LL: My heart belongs to the New York Rocker. I brought them a photo I'd taken the night before of Debbie Harry and Chris Stein onstage with James Chance, and one thing led to another, and soon enough I was shooting for them, then became their Chief Photographer, then Photo Editor. The paper was newsprint, so it wasn’t the best for repro, but it didn't matter. The content was top-notch. We were like a family, a very tight-knit group who had parties, went out to clubs together and pulled all-nighters pasting-up the issues. The Rocker was way ahead of the game as far as knowing who was up-and-coming and where the good music was coming from, and I was lucky enough to get many of those assignments. The other publications I enjoyed working for were the Village Voice (starting as a post-college intern under the tutelage of the legendary Fred McDarrah, who taught his interns priceless lessons about how to protect our work and stand up for our rights), and Sounds, a London-based music paper, which hired me as their US photographer. I give a lot of credit to the music writers and editors I worked with at those papers; I learned a lot from them. And of course, I often set up my own photo sessions with bands that I liked or thought were important to photograph.

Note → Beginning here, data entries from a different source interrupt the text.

-- ==== Sys2Proof/Machine/Galley.lean ====
section
/-! DEFINITION. Galleys: the card, the enqueue, translation, starting, moving lines, acceptance, the pool write
coalescer and retirement (R201 to R214, R223, R233, R236, R242, R284). -/

namespace Sys2Proof.Machine

/-! ## Keys of a plan that no memory holds -/

/-- A device virtual address of the pool (space 1) or the host (space 2). -/
def keyVirt (space va : Nat) : Nat := 2 ^ 60 + space * 2 ^ 56 + va
/-- Bytes that are zero. -/
def keyGap : Nat := 2 ^ 62
/-- A target that discards: void or stale entries (R119), by the address the entry gives. -/
def keyVoid (a : Nat) : Nat := 2 ^ 63 + a

def isVirt (k : Nat) : Bool := 2 ^ 60 ≤ k && k < 2 ^ 62
def isVoid (k : Nat) : Bool := 2 ^ 63 ≤ k
def virtSpace (k : Nat) : Nat := (k - 2 ^ 60) / 2 ^ 56
def virtAddr (k : Nat) : Nat := (k - 2 ^ 60) % 2 ^ 56

/-- Bytes of a galley line at a key: 128 in register space, 64 elsewhere (R230). -/
def lineSize (k : Nat) : Nat := if isRS k then 128 else 64

/-! ## The card (R201 to R203) -/

/-- A range word: its first byte and its length. -/
def cardRange (b : List Byte) (off : Nat) : Nat × Nat :=
  let w := field b off 8
  (w % 2 ^ 35, w / 2 ^ 35)

def readRanges (b : List Byte) : List (Nat × Nat) := [16, 24, 32, 40].map (cardRange b)
def writeRanges (b : List Byte) : List (Nat × Nat) := [48, 56].map (cardRange b)

/-- A scope by its encoding (R40). -/
def scopeOf (n : Nat) : Option Scope := [Scope.core, .chip, .ten, .dom, .sys][n]?

/-- The dispenser word's form (R203). -/
def dispOk (d : Nat) : Bool := if bitOf d 15 then bitsOf d 14 11 = 0 && (scopeOf (bitsOf d 10 8)).isSome else d = 0

/-- The card (R206). -/
def cardRecord (o : Origin) (card : Name) : Op (List Byte) := steppedRecord o card 64 64

/-- A declared range as runs of keys, in a core's register space or in the partition's vaults; none when it passes the
end of its space or the vault map (R202). -/
def State.rangeKeys (s : State) (v : BitVec 6) (rs : Option Nat) (r : Nat × Nat) : Option (List Rng) :=
  if r.2 = 0 then some []
  else match rs with
    | some c => if r.1 + r.2 ≤ 0x40000 then some [⟨keyRS c r.1, r.2⟩] else none
    | none => s.vaultRuns v r.1 r.2

/-- Ranges together; a bad one raises ADDR. -/
def declare (o : Origin) (l : List (Option Nat × (Nat × Nat))) : Op (List Rng) := do
  let s ← get
  match l.foldr (fun e acc => match s.rangeKeys (s.core o.core).vf e.1 e.2, acc with
      | some a, some b => some (a ++ b)
      | _, _ => none) (some []) with
  | some r => return r
  | none => trapNow .addr 0 0

/-- Whether ranges cover a run of bytes. -/
def coveredBy (rs : List Rng) : Nat → Rng → Bool
  | 0, r => r.len = 0
  | fuel + 1, r =>
    r.len = 0 || (match rs.find? (fun q => q.key ≤ r.key && r.key < q.key + q.len) with
      | some q => coveredBy rs fuel ⟨q.key + q.len, r.key + r.len - (q.key + q.len)⟩
      | none => false)

/-! ## Translation (R207 to R209) -/

/-- What a walk finds: the levels it read, and whether the page is 2 MiB, is writable, and where it is. -/
abbrev Walk := Nat × Option (Bool × Bool × Nat)

/-- The address bits that index a level. -/
def levelBits (l : Nat) : Nat × Nat := [(48, 4), (39, 9), (30, 9), (21, 9), (16, 5)].getD l (16, 5)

PR: Why did you put down your camera?
LL: Oh, a variety of reasons. The short answer is, I'd grown tired of it. I didn't like where the music industry was headed. Portrait sessions were becoming fashion shoots; often the styling and makeup seemed more important than the artist. I sometimes found myself on huge soundstages, often with ten or fifteen people in the room, each with an opinion about what the artist or I should be doing. I missed the intimacy and authenticity of one-on-one sessions.  I was losing control of my images and what I wanted to accomplish. I could see where the industry was headed, packaging and marketing artists, and it lost its appeal to me. At the same time, I was painting, making Super-8 films, illustrating children's books, shooting music videos, about to get into an animation project at MTV. There were so many other things I wanted to try.

PR: Your bio states that you are a self-taught artist. Where were you headed when you made the turn into art?
LL: I was probably at my peak earning power as a photographer. By then I'd been shooting a lot for record labels, i.e. the plum jobs one hopes for as a freelance photographer. But I didn't feel very challenged anymore (creatively) and I wanted to try something new. I decided I needed a hobby. I walked over to Pearl Paint and I bought a beginner's set of Windsor and Newton paints. I had no idea if I could paint or not, or what it would look like. I pulled out one of my photographs and copied it, and I liked what I saw. I then spent the next few years doing both painting and photography, including illustration. (Fortunately I had a wonderful agent, Laura Hinds at Visages, who encouraged me in whatever I wanted to do, and began to rep my illustration work as well). A few years into it I decided to put down my camera and just paint.

PR: Are you thinking of restarting your photography career?
LL: I have no plans to, but I see photos in my head all the time. I wish I could just click some sort of internal shutter. That being said, I'm thoroughly enjoying going through my archives (I've done over five hundred photo sessions) and revisiting the work, some of which I hadn't seen since the day it was shot. I'm thrilled that my work is starting to be recognized by museums and important galleries. I'd like to continue showing my work, and hope to do a book. I think that's the next step.

Laura Levine: Musicians opens Thursday, July 21st at Steven Kasher Gallery. 521 West 23rd Street, NY, NY.